During the Dublin lockout (1913–14), he helped organise British trade-union support for Larkinism, suggested privately that strikers should arm themselves in self-defence against the police, and wrote repeatedly to John Dillon (qv) criticising IPP passivity and failure to condemn police violence. He strongly supported the British effort in the first world war, paying two visits to the USA to try to arouse American sympathy for the allied cause. He publicly condemned the 1916 rising, and in 1917 addressed several meetings in Tyrone to rally Redmondite support, claiming the IPP had kept conscription from Ireland and accusing Sinn Féin leaders (including Dr Patrick McCartan (qv)) of being double agents paid by Orangemen to wreck home rule. This campaign relied heavily on support from the exclusively catholic AOH. A meeting addressed by McGhee in Omagh broke up in rioting between Redmondites and republicans (25 September 1917). He participated in the 1918 anti-conscription campaign, addressing meetings in Lurgan and Omagh, but did not contest the 1918 general election (his seat was abolished in boundary changes). Instead he toured Scotland campaigning for Liberal and Labour candidates endorsed by the UIL. Around this time, if not earlier, McGhee moved from Lurgan to Glasgow.

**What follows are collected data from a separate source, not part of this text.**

/-- At a pass boundary: commit a confirmed speculation, or discard one whose buffer has an uncorrectable error (R273), or swap the
banks, or wait (R15, R45, R176, R272). -/
def castleStep (s : State) (a : Nat) (rs : RsResult) : State :=
  let x := getArr s a
  match boundary s a (fun w => (specOf x w.t).isSome && castleOpen s a w) with
  | some w =>
    (match specOf x w.t with
     | some b =>
       if rs == .uncorrectable then addCnt (setArr s a { x with spec := none }) 7 1
       else historyUpdate (specCommit s a w.j w.t b) a (keyOf w.j w.t 0)
     | none => s)
  | none =>
    match boundary s a (fun w => castleOpen s a w && loadDone x w) with
    | some w => castleDo s a w rs
    | none =>
      match boundary s a (fun w => slotReady w.t w.d && !delayDue x (castleCycle x w + 1) && !(getCtx s w.t.ctx).aborting && stagedHere s (a / 4) w) with
      | some w => castleWait s a w rs
      | none => s

/-- PASS_CASTLE (R15, R16, R45). `rs` is what the check of the bank that becomes active finds, or of the speculative buffer that is
committed (log 7). -/
def execPassCastle (a : ArrId) (rs : RsResult) (s : State) : Host.Outcome State Fault Refusal :=
  .next (if arrayRuns s a.val then castleStep s a.val rs else s)

/-! ### Uncorrectable errors in an array's buffers (R298) -/

/-- The report of an uncorrectable error in a buffer of an array or a Side Path (R298, R324). -/
def bufferReport (s : State) (kind : BitVec 4) (unit rgn c : Nat) (ring : W32) : State :=
  logFault s { flogBase s clsReplayable kind 0x11 unit rgn with ctx := BitVec.ofNat 12 c, ring := ring }

/-- A drain, gather or partial-row buffer lost a row: rows after the journal row mark are discarded, and the pass is replayed
from the mark on the same array (R298). -/
def bufferLoss (s : State) (a : Nat) (w : Work) : State :=
  let s1 := rewind (bufferReport s 1 a (a / 4) w.t.ctx w.t.ring) a w w.e.rowMark 0
  setArr s1 a { getArr s1 a with gather := (getArr s1 a).gather.filter (fun e => e.1 / 2 ^ 17 != w.e.band) }

/-- The running lanes of a FUSED2 sub-tile are given up on an array. -/
def clearLane (s : State) (a : Nat) : State :=
  let x := getArr s a
  setArr s a { x with lanes := tdrop x.lanes 0, loads := x.loads.filter (·.preload) }

/-- The intermediate is lost (R177, R298): the sub-tile resumes at the W1 group behind its last committed pass. -/
def fusedResume (s : State) (r : Nat) (t : SubTile) : State :=
  let f := { (fuseResume t).fuse with paired := t.fuse.paired }
  let s1 := mapSub s r t (fun u => { u with fuse := f, flags := u.flags ||| flReplayed })
  let s2 := setLink s1 r t ((linkHalves s1 r t).filter (fun q => !linkOf t q))
  match t.array with
  | none => s2
  | some a => if t.fuse.paired then clearLane (clearLane s2 a) (a + 1) else clearLane s2 a

/-- An uncorrectable error that a commit finds: in the follower, of the link buffer its row came from (R177, R298); else of the drain
buffers, which fences an array in band mode (R54). -/
def drainLoss (s : State) (a : Nat) (w : Work) : State :=
  if w.role == .follow then fusedResume (bufferReport s 1 a (a / 4) w.t.ctx w.t.ring) (a / 4) w.t
  else if w.e.bandRows != 256 then fenceUnit (bufferReport s 1 a (a / 4) w.t.ctx w.t.ring) .array a
  else bufferLoss s a w

/-! ### ROW_COMMIT -/

/-- Every column's drain has released the row (R47). -/
def released (l : Lane) (row : Nat) : Bool := (l.taken.zip l.drain).all (fun p => decide (row < p.1 - p.2))

/-- Writes of a partial row still wait for their grants, or for their acknowledgement (R25). -/
def partialPending (s : State) (r : Nat) (w : Work) (row : Nat) : Bool :=
  (workParts s r w row).any (fun x =>
    match x.1 with
    | .mem =>
      let hit (q : PortReq) : Bool := q.op == 1 && decide (q.addr < x.2.1 + x.2.2 ∧ x.2.1 < q.addr + q.len)
      s.mp.any (fun e => e.2.wrQ.any hit || e.2.wrOut.any (fun q => hit q.2))
    | .spad q => (getRgn s q).bankReqs.any (fun b =>
        match b.act with
        | .write bs => decide (b.addr < x.2.1 + x.2.2 ∧ x.2.1 < b.addr + bs.length)
        | _ => false))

McGhee married (20 July 1880) Mary Campbell (d. 1948); they had five sons and one daughter. He died on 7 April 1930 from pneumonia at his residence in Partickhill, Glasgow; his health had been in long-term decline. His remains were cremated without a religious service. His youngest son, Henry George McGhee (1899–1959), born in Lurgan, was Labour MP for Penistone (Yorkshire) (1935–59) and after 1945 was a leading member of the anti-partitionist Friends of Ireland parliamentary group.

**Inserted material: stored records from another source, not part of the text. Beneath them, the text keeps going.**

/-- A granted request is performed (R23). An atomic takes two consecutive grants: its read, and its write (R284). DESIGN CHOICE (log 46):
R284 does not say what an atomic does whose line shows an uncorrectable error; it uses the word that stands there. -/
def performReq (s : State) (r b : Nat) (q : BankReq) (rs : RsResult) : State :=
  match q.act with
  | .read =>
    (match q.owner with
     -- an error on a preload abandons it silently (R267, R274)
     | .gambit c n g a => if rs == .clean then s else gambitAbandon s (4 * r) c n g a
     | _ => readFinding s r b q rs)
  | .write bs => writeGrant s r q bs
  | .fetch n => fetchGrant (readFinding (markIssued s q.owner) r b q rs) r q n (rs == .uncorrectable)
  | .atomic op x new held =>
    if held then atomicGrant s r q op x new
    else
      let t := readFinding (markIssued s q.owner) r b q rs
      let y := getRgn t r
      setRgn t r { y with bankReqs := { q with act := .atomic op x new true } :: y.bankReqs }

/-- The request of a bank that is granted: an atomic between its two grants, else by class and age (R23, R24, R284). -/
def nextReq (now : Nat) (l : List BankReq) : Option BankReq :=
  (l.find? (fun q => match q.act with
    | .atomic _ _ _ held => held
    | _ => false)).orElse (fun _ => bestOf now (fun (q : BankReq) => (q.cls, q.arrived)) l)

/-- The read that a running scrub asks of a bank: the bank's next line, in the maintenance class (R21, R377). -/
def scrubReq (x : Region) (b : Nat) : Option BankReq :=
  let k := tget (0, x.scrubFrom) x.scrub b
  if x.running.any (fun a => a.code == 0) && decide (k.1 < 1536) then
    some { cls := 4, addr := 64 * (512 * k.1 + b), act := .read, arrived := k.2, owner := .maint, frees := none }
  else none

/-- A request is granted: it leaves the queue, or it was the scrub's and the scrub asks for the bank's next line. -/
def takeReq (x : Region) (b now : Nat) (q : BankReq) : Region :=
  if x.bankReqs.contains q then { x with bankReqs := x.bankReqs.erase q }
  else { x with scrub := tset x.scrub b ((tget (0, 0) x.scrub b).1 + 1, now + 1) }

/-- One scratchpad cycle of a bank, the next one in which it has granted nothing: one grant, or none (R23, R24). -/
def bankGrant (s : State) (r b : Nat) (rs : RsResult) : State :=
  let x := getRgn s r
  let now := max x.scycle (tget 0 x.bankNext b)
  let y := { x with scycle := now, bankNext := tset x.bankNext b (now + 1) }
  match nextReq now (x.bankReqs.filter (fun q => bankOf q.addr == b) ++ (scrubReq x b).toList) with
  | none => setRgn s r y
  | some q => performReq (setRgn s r (takeReq y b now q)) r b q rs

/-- A region's islands run: it is in service, and the power state lets it work. -/
def regionRuns (s : State) (r : Nat) : Bool :=
  (unitSt s .region r == .live || unitSt s .region r == .draining) && !s.boot.off && (s.boot.pstate == 0 || s.boot.pstate == 1)

/-- BANK_GRANT (R23, R24, R29, R299). `odd` is a region-control copy that disagrees on the arbiter's update (R28); `rs`: what the codes of
the granted access find (log 7). -/
def execBankGrant (r : RgnId) (bank : Fin 512) (rs : RsResult) (s : State) (odd : Option (Fin 3) := none) : Host.Outcome State Fault Refusal :=
  .next (if regionRuns s r.val then
      (let t := regionVote s r.val odd
       if regionRuns t r.val then bankGrant t r.val bank.val rs else t)
    else s)

/-! ### Memory ports -/

/-- Write-data transfers of a request (R333). -/
def wdOf (q : PortReq) : Nat := if q.op == 0 then 0 else if q.op == 2 then 1 else ceilDiv q.len 256

/-- A free tag for a request: reads and atomics 0 to 2,047, writes 2,048 to 3,071 (R332); a read needs room in the port for its data, which
reads that wait for the crossing take (R331). -/
def tagFor (x : MemPort) (q : PortReq) : Option Nat :=
  let t := freeTag (if q.op == 1 then x.wrOut else x.rdOut) (if q.op == 1 then 2048 else 0)
  if decide (t < (if q.op == 1 then 3072 else 2048)) && (q.op != 0 || decide (x.rdOut.length + x.held.length < 2048)) then some t else none

/-- The port issues a request: M1 spends its credits and the tag is taken (R331). -/
def issueReq (x : MemPort) (q : PortReq) (tag : Nat) : MemPort :=
  let y := { x with credReq := x.credReq - 1, credWd := x.credWd - wdOf q }
  if q.op == 1 then { y with wrOut := tset y.wrOut tag q } else { y with rdOut := tset y.rdOut tag q }

/-- A correctable RS error on a port's data is counted (R399). -/
def portCe (s : State) (q : Nat) : State :=
  setMp s q { getMp s q with ce := if (getMp s q).ce == 0xFFFFFFFF then (getMp s q).ce else (getMp s q).ce + 1 }

/-- The side of a port that a grant serves behind it: the request has left. -/
def portSent (x : MemPort) (write : Bool) (p : PortReq) (tag : Nat) : MemPort :=
  issueReq (if write then { x with wrQ := x.wrQ.erase p } else { x with rdQ := x.rdQ.erase p }) p tag

/-- A request goes out. The check of its write data may count a correction, or an uncorrectable error, after which the request stays to be
issued again (R322, R399). -/
def portSend (s : State) (q : Nat) (write : Bool) (p : PortReq) (tag : Nat) (rs : RsResult) : State :=
  if wdOf p == 0 || rs == .clean then markIssued (setMp s q (portSent (getMp s q) write p tag)) p.owner
  else if rs == .corrected then portCe (markIssued (setMp s q (portSent (getMp s q) write p tag)) p.owner) q
  else portError s q p (fun t => t)

/-- One port cycle's grant of the read or the write side (R27): the request waits while no tag or credit is free. -/
def portGrant (s : State) (q : Nat) (write : Bool) (rs : RsResult) : State :=
  let x := getMp s q
  let s1 := setMp s q { x with cycle := x.cycle + 1 }
  match bestOf x.cycle (fun (p : PortReq) => (p.cls, p.arrived)) (if write then x.wrQ else x.rdQ) with
  | none => s1
  | some p =>
    match tagFor x p with
    | none => s1
    | some tag => if decide (1 ≤ x.credReq ∧ wdOf p ≤ x.credWd) then portSend s1 q write p tag rs else s1

/-- PORT_GRANT (R26, R27, R331, R332, R399). `rs` is what the check of the write data finds (log 7). -/
def execPortGrant (q : PortId) (write : Bool) (s : State) (rs : RsResult := .clean) : Host.Outcome State Fault Refusal :=
  .next (if (unitSt s .port q.val == .live || unitSt s .port q.val == .draining) && (getMp s q.val).up && !s.boot.off && !s.boot.gated then
      portGrant s q.val write rs
    else s)

/-! ### RNG units -/

/-- A lane's two pipelines differ (R214): the hash is computed again; the second time within 1 ms retires the lane. -/
def laneMismatch (s : State) (r l : Nat) : State :=
  let x := getRgn s r
  if !x.lanes.getLsbD l then s
  else
    let ts := addEvent (tget [] x.laneTimes l) s.time.t
    let s1 := setRgn s r { x with laneMis := if x.laneMis == 0xFFFF then x.laneMis else x.laneMis + 1, laneTimes := tset x.laneTimes l ts }
    if reached 2 ts then
      logFault (setRgn s1 r { getRgn s1 r with lanes := x.lanes &&& ~~~(BitVec.ofNat 32 (2 ^ l)) }) (flogBase s1 clsArray 7 0x0C l r)
    else s1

Richard McGhee is chiefly remembered by British labour historians. Considering his longevity and prominence as an Ulster protestant nationalist, he has received relatively little attention from Irish historians, possibly because of his home rule commitment and non-Marxist form of radicalism. His career serves as a reminder that the IPP was an ideological conglomerate, containing radicals as well as petit-bourgeois conservatives, and was active in British as well as Irish political contexts.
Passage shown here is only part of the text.